It was a mistake not to insist on re-education of the Egyptian population as part of the Camp David accords. And when negotiators woke up to that fact with the 'road map' in 2003, the 'Palestinians' ignored the responsibility, and continued to allow and encourage their media to incite against the Jews.
Unless and until there is a fundamental change in the way in which Muslim Arabs (and Persians) think, there is no place for 'peace negotiations' here. Israel should announce that kowtowing to the West at the expense of risking our lives is over. If that means withdrawing from the UN, so be it.
Dore Gold worries about the message that President Obama - or more specifically, his press secretary, Robert Gibbs - sent to Egyptian President Mubarak on Sunday.
But it was White House Press Secretary Robert Gibbs who went beyond Obama by issuing what sounded like an implicit threat to Egypt. At a press briefing, Gibbs stated that the Egyptian government had to address the “legitimate grievances” of the Egyptian people “immediately.” A journalist in the press briefing room then popped the question to Gibbs: “You say that these legitimate grievances have to be addressed. I’m wondering. Or what?” Gibbs came back: “We will be reviewing our assistance posture based on events that take place in the coming days.” In other words, precisely when the Egyptian government had its back to the wall with the worst protests in recent Egyptian history, the White House press secretary threatened the embattled Mubarak with a cut in U.S. foreign aid. Israel’s largest newspaper, Yisrael Hayom, reported these events with a headline: “Obama Against Mubarak.”
Presumably, the U.S. government had its reasons for holding Mubarak at arms length. If they embraced their old ally, at this time, they could undermine him. Moreover, Washington was displeased with the Egyptian government for not adhering to U.S. political advice. Mubarak had been reluctant to take U.S. advice on political reform. In 2005, when he listened to Secretary of State Condoleezza Rice’s demands to open up the Egyptian parliamentary elections, the numbers of elected members of the Muslim Brotherhood vastly increased from 15 seats to 88 out of the 454-member Egyptian Parliament. The Obama administration was not alone in expressing its frustration with Mubarak. Indeed, leading editorials took a hard line against him, as well. Aluf Benn thus concluded that there was a sense in the last few days that “the U.S. foreign policy establishment was shaking off its long-term protege in Cairo.”
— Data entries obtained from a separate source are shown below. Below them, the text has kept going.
@[simp] theorem State.flag_setA (v : Byte) (f : Flag) : (s.setA v).flag f = s.flag f := rfl
@[simp] theorem State.flag_setB (v : Byte) (f : Flag) : (s.setB v).flag f = s.flag f := rfl
@[simp] theorem State.flag_setX (v : Word) (f : Flag) : (s.setX v).flag f = s.flag f := rfl
@[simp] theorem State.flag_setY (v : Word) (f : Flag) : (s.setY v).flag f = s.flag f := rfl
@[simp] theorem State.flag_setSp (v : Word) (f : Flag) : (s.setSp v).flag f = s.flag f := rfl
@[simp] theorem State.flag_setPc (v : Word) (f : Flag) : (s.setPc v).flag f = s.flag f := rfl
@[simp] theorem State.flag_setMem (v : Memory) (f : Flag) : (s.setMem v).flag f = s.flag f := rfl
@[simp] theorem State.flag_setRun (v : RunState) (f : Flag) : (s.setRun v).flag f = s.flag f := rfl
@[simp] theorem State.flag_setIrqInhibit (v : Bool) (f : Flag) : (s.setIrqInhibit v).flag f = s.flag f := rfl
@[simp] theorem State.flag_setLines (v : List Line) (f : Flag) : (s.setLines v).flag f = s.flag f := rfl
@[simp] theorem State.flag_setResets (v : List ResetCause) (f : Flag) : (s.setResets v).flag f = s.flag f := rfl
@[simp] theorem State.flag_setIo (v : IoRegs) (f : Flag) : (s.setIo v).flag f = s.flag f := rfl
@[simp] theorem State.flag_setEvents (v : List IoEvent) (f : Flag) : (s.setEvents v).flag f = s.flag f := rfl
@[simp] theorem State.flag_setCfg (v : Config.Params) (f : Flag) : (s.setCfg v).flag f = s.flag f := rfl
@[simp] theorem State.flag_setDraws (v : Nat) (f : Flag) : (s.setDraws v).flag f = s.flag f := rfl
@[simp] theorem State.flag_setScript (v : List (List EnvEvent)) (f : Flag) : (s.setScript v).flag f = s.flag f := rfl
@[simp] theorem State.flag_setBusScript (v : List (List TimerEvent)) (f : Flag) : (s.setBusScript v).flag f = s.flag f := rfl
@[simp] theorem State.stored_setA (v : Byte) (a : Word) : (s.setA v).stored a = s.stored a := rfl
@[simp] theorem State.stored_setB (v : Byte) (a : Word) : (s.setB v).stored a = s.stored a := rfl
@[simp] theorem State.stored_setX (v : Word) (a : Word) : (s.setX v).stored a = s.stored a := rfl
@[simp] theorem State.stored_setY (v : Word) (a : Word) : (s.setY v).stored a = s.stored a := rfl
@[simp] theorem State.stored_setSp (v : Word) (a : Word) : (s.setSp v).stored a = s.stored a := rfl
@[simp] theorem State.stored_setPc (v : Word) (a : Word) : (s.setPc v).stored a = s.stored a := rfl
@[simp] theorem State.stored_setCcr (v : Byte) (a : Word) : (s.setCcr v).stored a = s.stored a := rfl
@[simp] theorem State.stored_setRun (v : RunState) (a : Word) : (s.setRun v).stored a = s.stored a := rfl
@[simp] theorem State.stored_setIrqInhibit (v : Bool) (a : Word) : (s.setIrqInhibit v).stored a = s.stored a := rfl
@[simp] theorem State.stored_setLines (v : List Line) (a : Word) : (s.setLines v).stored a = s.stored a := rfl
@[simp] theorem State.stored_setResets (v : List ResetCause) (a : Word) : (s.setResets v).stored a = s.stored a := rfl
@[simp] theorem State.stored_setIo (v : IoRegs) (a : Word) : (s.setIo v).stored a = s.stored a := rfl
@[simp] theorem State.stored_setEvents (v : List IoEvent) (a : Word) : (s.setEvents v).stored a = s.stored a := rfl
@[simp] theorem State.stored_setCfg (v : Config.Params) (a : Word) : (s.setCfg v).stored a = s.stored a := rfl
@[simp] theorem State.stored_setDraws (v : Nat) (a : Word) : (s.setDraws v).stored a = s.stored a := rfl
@[simp] theorem State.stored_setScript (v : List (List EnvEvent)) (a : Word) : (s.setScript v).stored a = s.stored a := rfl
@[simp] theorem State.stored_setBusScript (v : List (List TimerEvent)) (a : Word) : (s.setBusScript v).stored a = s.stored a := rfl

@[simp] theorem State.stored_setD (v : Word) (a : Word) : (s.setD v).stored a = s.stored a := rfl
@[simp] theorem State.stored_setFlag (f : Flag) (v : Bool) (a : Word) : (s.setFlag f v).stored a = s.stored a := rfl
@[simp] theorem State.stored_setNZVC (f : Arith w) (a : Word) : (s.setNZVC f).stored a = s.stored a := rfl
@[simp] theorem State.stored_setLogic (r : BitVec w) (a : Word) : (s.setLogic r).stored a = s.stored a := rfl

/-! ### setAcc and setReg: the fields neither touches -/

@[simp] theorem State.setAcc_x (r : Acc) (v : Byte) : (s.setAcc r v).x = s.x := by cases r <;> rfl
@[simp] theorem State.setAcc_y (r : Acc) (v : Byte) : (s.setAcc r v).y = s.y := by cases r <;> rfl
@[simp] theorem State.setAcc_sp (r : Acc) (v : Byte) : (s.setAcc r v).sp = s.sp := by cases r <;> rfl
@[simp] theorem State.setAcc_pc (r : Acc) (v : Byte) : (s.setAcc r v).pc = s.pc := by cases r <;> rfl
@[simp] theorem State.setAcc_ccr (r : Acc) (v : Byte) : (s.setAcc r v).ccr = s.ccr := by cases r <;> rfl
@[simp] theorem State.setAcc_mem (r : Acc) (v : Byte) : (s.setAcc r v).mem = s.mem := by cases r <;> rfl
@[simp] theorem State.setAcc_run (r : Acc) (v : Byte) : (s.setAcc r v).run = s.run := by cases r <;> rfl
@[simp] theorem State.setAcc_irqInhibit (r : Acc) (v : Byte) : (s.setAcc r v).irqInhibit = s.irqInhibit := by cases r <;> rfl
@[simp] theorem State.setAcc_lines (r : Acc) (v : Byte) : (s.setAcc r v).lines = s.lines := by cases r <;> rfl
@[simp] theorem State.setAcc_resets (r : Acc) (v : Byte) : (s.setAcc r v).resets = s.resets := by cases r <;> rfl
@[simp] theorem State.setAcc_io (r : Acc) (v : Byte) : (s.setAcc r v).io = s.io := by cases r <;> rfl
@[simp] theorem State.setAcc_events (r : Acc) (v : Byte) : (s.setAcc r v).events = s.events := by cases r <;> rfl
@[simp] theorem State.setAcc_cfg (r : Acc) (v : Byte) : (s.setAcc r v).cfg = s.cfg := by cases r <;> rfl
@[simp] theorem State.setAcc_draws (r : Acc) (v : Byte) : (s.setAcc r v).draws = s.draws := by cases r <;> rfl
@[simp] theorem State.setAcc_script (r : Acc) (v : Byte) : (s.setAcc r v).script = s.script := by cases r <;> rfl
@[simp] theorem State.setAcc_busScript (r : Acc) (v : Byte) : (s.setAcc r v).busScript = s.busScript := by cases r <;> rfl

@[simp] theorem State.setReg_pc (r : Reg16) (v : Word) : (s.setReg r v).pc = s.pc := by cases r <;> rfl
@[simp] theorem State.setReg_ccr (r : Reg16) (v : Word) : (s.setReg r v).ccr = s.ccr := by cases r <;> rfl
@[simp] theorem State.setReg_mem (r : Reg16) (v : Word) : (s.setReg r v).mem = s.mem := by cases r <;> rfl
@[simp] theorem State.setReg_run (r : Reg16) (v : Word) : (s.setReg r v).run = s.run := by cases r <;> rfl
@[simp] theorem State.setReg_irqInhibit (r : Reg16) (v : Word) : (s.setReg r v).irqInhibit = s.irqInhibit := by cases r <;> rfl
@[simp] theorem State.setReg_lines (r : Reg16) (v : Word) : (s.setReg r v).lines = s.lines := by cases r <;> rfl
@[simp] theorem State.setReg_resets (r : Reg16) (v : Word) : (s.setReg r v).resets = s.resets := by cases r <;> rfl
@[simp] theorem State.setReg_io (r : Reg16) (v : Word) : (s.setReg r v).io = s.io := by cases r <;> rfl
@[simp] theorem State.setReg_events (r : Reg16) (v : Word) : (s.setReg r v).events = s.events := by cases r <;> rfl
@[simp] theorem State.setReg_cfg (r : Reg16) (v : Word) : (s.setReg r v).cfg = s.cfg := by cases r <;> rfl
@[simp] theorem State.setReg_draws (r : Reg16) (v : Word) : (s.setReg r v).draws = s.draws := by cases r <;> rfl
@[simp] theorem State.setReg_script (r : Reg16) (v : Word) : (s.setReg r v).script = s.script := by cases r <;> rfl
@[simp] theorem State.setReg_busScript (r : Reg16) (v : Word) : (s.setReg r v).busScript = s.busScript := by cases r <;> rfl

@[simp] theorem State.acc_setAcc (r : Acc) (v : Byte) : (s.setAcc r v).acc r = v := by cases r <;> rfl

end Sys2Proof.Machine
end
Whatever the motivation was in Washington, the rough handling of Mubarak will have long-term implications. Egypt is a critical country. The Suez Canal, that connects the Mediterranean Sea to the Indian Ocean, runs through its territory. With Egypt in hostile hands, how will the U.S. reinforce the Persian Gulf from Europe? Intercontinental air routes fly over Egyptian territory, as well. But the real problem will be the reaction of other American allies in the Middle East. What kind of signal did Gibbs’ threat about cutting aid send to King Abdullah of Jordan or to President Saleh of Yemen, as well as to other allies in the Persian Gulf? Did it mean that as soon as an Arab leader gets into trouble, he starts to get disowned? Egypt had its problems, but the approach taken towards this old U.S. ally will have implications across the Arab world in the months ahead.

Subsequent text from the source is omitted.